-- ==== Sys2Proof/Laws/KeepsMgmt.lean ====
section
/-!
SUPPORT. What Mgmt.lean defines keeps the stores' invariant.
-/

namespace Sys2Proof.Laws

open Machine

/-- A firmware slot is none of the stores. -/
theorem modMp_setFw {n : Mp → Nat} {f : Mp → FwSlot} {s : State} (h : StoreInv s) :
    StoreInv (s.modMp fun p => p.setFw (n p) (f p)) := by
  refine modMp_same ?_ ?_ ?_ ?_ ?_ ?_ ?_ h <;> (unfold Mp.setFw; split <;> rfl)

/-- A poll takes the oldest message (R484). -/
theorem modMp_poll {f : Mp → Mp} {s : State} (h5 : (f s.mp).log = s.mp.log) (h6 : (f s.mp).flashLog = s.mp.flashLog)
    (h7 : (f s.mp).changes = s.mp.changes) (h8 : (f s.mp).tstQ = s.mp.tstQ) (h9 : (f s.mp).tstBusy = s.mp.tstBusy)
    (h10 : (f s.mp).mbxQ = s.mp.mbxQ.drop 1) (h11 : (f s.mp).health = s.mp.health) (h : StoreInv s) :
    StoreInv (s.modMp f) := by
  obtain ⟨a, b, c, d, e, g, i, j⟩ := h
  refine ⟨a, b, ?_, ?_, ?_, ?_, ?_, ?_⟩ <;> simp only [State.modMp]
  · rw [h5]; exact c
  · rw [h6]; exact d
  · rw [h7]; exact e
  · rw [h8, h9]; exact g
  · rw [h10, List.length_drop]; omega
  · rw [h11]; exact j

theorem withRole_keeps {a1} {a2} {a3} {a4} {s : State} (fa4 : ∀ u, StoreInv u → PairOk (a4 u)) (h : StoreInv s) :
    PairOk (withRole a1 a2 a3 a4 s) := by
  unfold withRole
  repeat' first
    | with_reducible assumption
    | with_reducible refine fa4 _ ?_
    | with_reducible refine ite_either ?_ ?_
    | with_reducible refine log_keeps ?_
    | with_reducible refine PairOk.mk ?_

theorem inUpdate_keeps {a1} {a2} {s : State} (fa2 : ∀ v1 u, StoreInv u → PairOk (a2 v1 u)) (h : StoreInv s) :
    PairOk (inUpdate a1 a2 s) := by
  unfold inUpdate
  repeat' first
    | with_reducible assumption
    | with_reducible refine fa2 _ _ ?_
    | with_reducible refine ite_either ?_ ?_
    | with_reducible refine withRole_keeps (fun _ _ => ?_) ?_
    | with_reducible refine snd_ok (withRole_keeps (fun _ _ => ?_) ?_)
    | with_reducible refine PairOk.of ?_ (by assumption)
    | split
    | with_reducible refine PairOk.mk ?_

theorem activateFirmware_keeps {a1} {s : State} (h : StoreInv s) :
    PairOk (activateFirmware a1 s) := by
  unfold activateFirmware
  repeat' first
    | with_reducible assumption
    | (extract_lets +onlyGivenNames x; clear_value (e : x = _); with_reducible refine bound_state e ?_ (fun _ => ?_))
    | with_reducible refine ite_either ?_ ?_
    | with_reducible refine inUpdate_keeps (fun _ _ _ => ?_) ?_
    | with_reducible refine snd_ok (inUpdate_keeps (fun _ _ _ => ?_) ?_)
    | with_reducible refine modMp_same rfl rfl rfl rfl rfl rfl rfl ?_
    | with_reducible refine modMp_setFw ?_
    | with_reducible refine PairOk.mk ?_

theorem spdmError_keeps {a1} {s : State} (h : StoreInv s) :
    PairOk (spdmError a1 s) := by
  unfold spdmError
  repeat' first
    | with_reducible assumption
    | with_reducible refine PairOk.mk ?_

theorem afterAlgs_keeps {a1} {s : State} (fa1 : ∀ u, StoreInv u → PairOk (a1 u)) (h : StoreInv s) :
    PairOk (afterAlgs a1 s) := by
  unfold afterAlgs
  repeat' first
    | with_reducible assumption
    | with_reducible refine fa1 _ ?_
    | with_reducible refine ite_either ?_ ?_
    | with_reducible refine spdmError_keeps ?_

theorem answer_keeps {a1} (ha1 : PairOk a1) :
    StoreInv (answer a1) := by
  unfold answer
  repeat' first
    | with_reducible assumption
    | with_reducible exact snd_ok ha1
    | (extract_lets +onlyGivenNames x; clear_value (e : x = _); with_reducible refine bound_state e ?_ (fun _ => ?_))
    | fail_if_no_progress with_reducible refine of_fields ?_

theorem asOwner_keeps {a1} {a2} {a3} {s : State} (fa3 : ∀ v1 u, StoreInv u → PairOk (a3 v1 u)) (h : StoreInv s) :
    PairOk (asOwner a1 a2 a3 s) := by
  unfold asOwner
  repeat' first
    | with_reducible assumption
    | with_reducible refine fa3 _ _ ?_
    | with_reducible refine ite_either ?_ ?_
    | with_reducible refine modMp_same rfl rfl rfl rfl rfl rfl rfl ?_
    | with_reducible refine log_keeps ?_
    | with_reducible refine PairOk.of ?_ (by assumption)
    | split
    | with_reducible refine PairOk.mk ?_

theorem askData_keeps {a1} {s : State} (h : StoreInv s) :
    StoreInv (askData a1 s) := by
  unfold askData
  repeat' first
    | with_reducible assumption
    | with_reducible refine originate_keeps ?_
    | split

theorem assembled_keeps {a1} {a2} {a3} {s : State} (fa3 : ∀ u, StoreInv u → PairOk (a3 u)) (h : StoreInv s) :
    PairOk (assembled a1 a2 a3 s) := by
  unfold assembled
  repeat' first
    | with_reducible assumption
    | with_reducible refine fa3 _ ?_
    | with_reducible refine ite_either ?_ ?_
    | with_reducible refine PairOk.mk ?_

◆ **BRIEF**
Would you restate the whole listing word for word?

◆ **ANSWER FOR THIS EXERCISE**
-- ==== Sys2Proof/Laws/KeepsMgmt.lean ====
section
/-!
SUPPORT. What Mgmt.lean defines keeps the stores' invariant.
-/

namespace Sys2Proof.Laws

open Machine

/-- A firmware slot is none of the stores. -/
theorem modMp_setFw {n : Mp → Nat} {f : Mp → FwSlot} {s : State} (h : StoreInv s) :
    StoreInv (s.modMp fun p => p.setFw (n p) (f p)) := by
  refine modMp_same ?_ ?_ ?_ ?_ ?_ ?_ ?_ h <;> (unfold Mp.setFw; split <;> rfl)

/-- A poll takes the oldest message (R484). -/
theorem modMp_poll {f : Mp → Mp} {s : State} (h5 : (f s.mp).log = s.mp.log) (h6 : (f s.mp).flashLog = s.mp.flashLog)
    (h7 : (f s.mp).changes = s.mp.changes) (h8 : (f s.mp).tstQ = s.mp.tstQ) (h9 : (f s.mp).tstBusy = s.mp.tstBusy)
    (h10 : (f s.mp).mbxQ = s.mp.mbxQ.drop 1) (h11 : (f s.mp).health = s.mp.health) (h : StoreInv s) :
    StoreInv (s.modMp f) := by
  obtain ⟨a, b, c, d, e, g, i, j⟩ := h
  refine ⟨a, b, ?_, ?_, ?_, ?_, ?_, ?_⟩ <;> simp only [State.modMp]
  · rw [h5]; exact c
  · rw [h6]; exact d
  · rw [h7]; exact e
  · rw [h8, h9]; exact g
  · rw [h10, List.length_drop]; omega
  · rw [h11]; exact j

theorem withRole_keeps {a1} {a2} {a3} {a4} {s : State} (fa4 : ∀ u, StoreInv u → PairOk (a4 u)) (h : StoreInv s) :
    PairOk (withRole a1 a2 a3 a4 s) := by
  unfold withRole
  repeat' first
    | with_reducible assumption
    | with_reducible refine fa4 _ ?_
    | with_reducible refine ite_either ?_ ?_
    | with_reducible refine log_keeps ?_
    | with_reducible refine PairOk.mk ?_

theorem inUpdate_keeps {a1} {a2} {s : State} (fa2 : ∀ v1 u, StoreInv u → PairOk (a2 v1 u)) (h : StoreInv s) :
    PairOk (inUpdate a1 a2 s) := by
  unfold inUpdate
  repeat' first
    | with_reducible assumption
    | with_reducible refine fa2 _ _ ?_
    | with_reducible refine ite_either ?_ ?_
    | with_reducible refine withRole_keeps (fun _ _ => ?_) ?_
    | with_reducible refine snd_ok (withRole_keeps (fun _ _ => ?_) ?_)
    | with_reducible refine PairOk.of ?_ (by assumption)
    | split
    | with_reducible refine PairOk.mk ?_

theorem activateFirmware_keeps {a1} {s : State} (h : StoreInv s) :
    PairOk (activateFirmware a1 s) := by
  unfold activateFirmware
  repeat' first
    | with_reducible assumption
    | (extract_lets +onlyGivenNames x; clear_value (e : x = _); with_reducible refine bound_state e ?_ (fun _ => ?_))
    | with_reducible refine ite_either ?_ ?_
    | with_reducible refine inUpdate_keeps (fun _ _ _ => ?_) ?_
    | with_reducible refine snd_ok (inUpdate_keeps (fun _ _ _ => ?_) ?_)
    | with_reducible refine modMp_same rfl rfl rfl rfl rfl rfl rfl ?_
    | with_reducible refine modMp_setFw ?_
    | with_reducible refine PairOk.mk ?_

theorem spdmError_keeps {a1} {s : State} (h : StoreInv s) :
    PairOk (spdmError a1 s) := by
  unfold spdmError
  repeat' first
    | with_reducible assumption
    | with_reducible refine PairOk.mk ?_

theorem afterAlgs_keeps {a1} {s : State} (fa1 : ∀ u, StoreInv u → PairOk (a1 u)) (h : StoreInv s) :
    PairOk (afterAlgs a1 s) := by
  unfold afterAlgs
  repeat' first
    | with_reducible assumption
    | with_reducible refine fa1 _ ?_
    | with_reducible refine ite_either ?_ ?_
    | with_reducible refine spdmError_keeps ?_

theorem answer_keeps {a1} (ha1 : PairOk a1) :
    StoreInv (answer a1) := by
  unfold answer
  repeat' first
    | with_reducible assumption
    | with_reducible exact snd_ok ha1
    | (extract_lets +onlyGivenNames x; clear_value (e : x = _); with_reducible refine bound_state e ?_ (fun _ => ?_))
    | fail_if_no_progress with_reducible refine of_fields ?_

theorem asOwner_keeps {a1} {a2} {a3} {s : State} (fa3 : ∀ v1 u, StoreInv u → PairOk (a3 v1 u)) (h : StoreInv s) :
    PairOk (asOwner a1 a2 a3 s) := by
  unfold asOwner
  repeat' first
    | with_reducible assumption
    | with_reducible refine fa3 _ _ ?_
    | with_reducible refine ite_either ?_ ?_
    | with_reducible refine modMp_same rfl rfl rfl rfl rfl rfl rfl ?_
    | with_reducible refine log_keeps ?_
    | with_reducible refine PairOk.of ?_ (by assumption)
    | split
    | with_reducible refine PairOk.mk ?_

theorem askData_keeps {a1} {s : State} (h : StoreInv s) :
    StoreInv (askData a1 s) := by
  unfold askData
  repeat' first
    | with_reducible assumption
    | with_reducible refine originate_keeps ?_
    | split

theorem assembled_keeps {a1} {a2} {a3} {s : State} (fa3 : ∀ u, StoreInv u → PairOk (a3 u)) (h : StoreInv s) :
    PairOk (assembled a1 a2 a3 s) := by
  unfold assembled
  repeat' first
    | with_reducible assumption
    | with_reducible refine fa3 _ ?_
    | with_reducible refine ite_either ?_ ?_
    | with_reducible refine PairOk.mk ?_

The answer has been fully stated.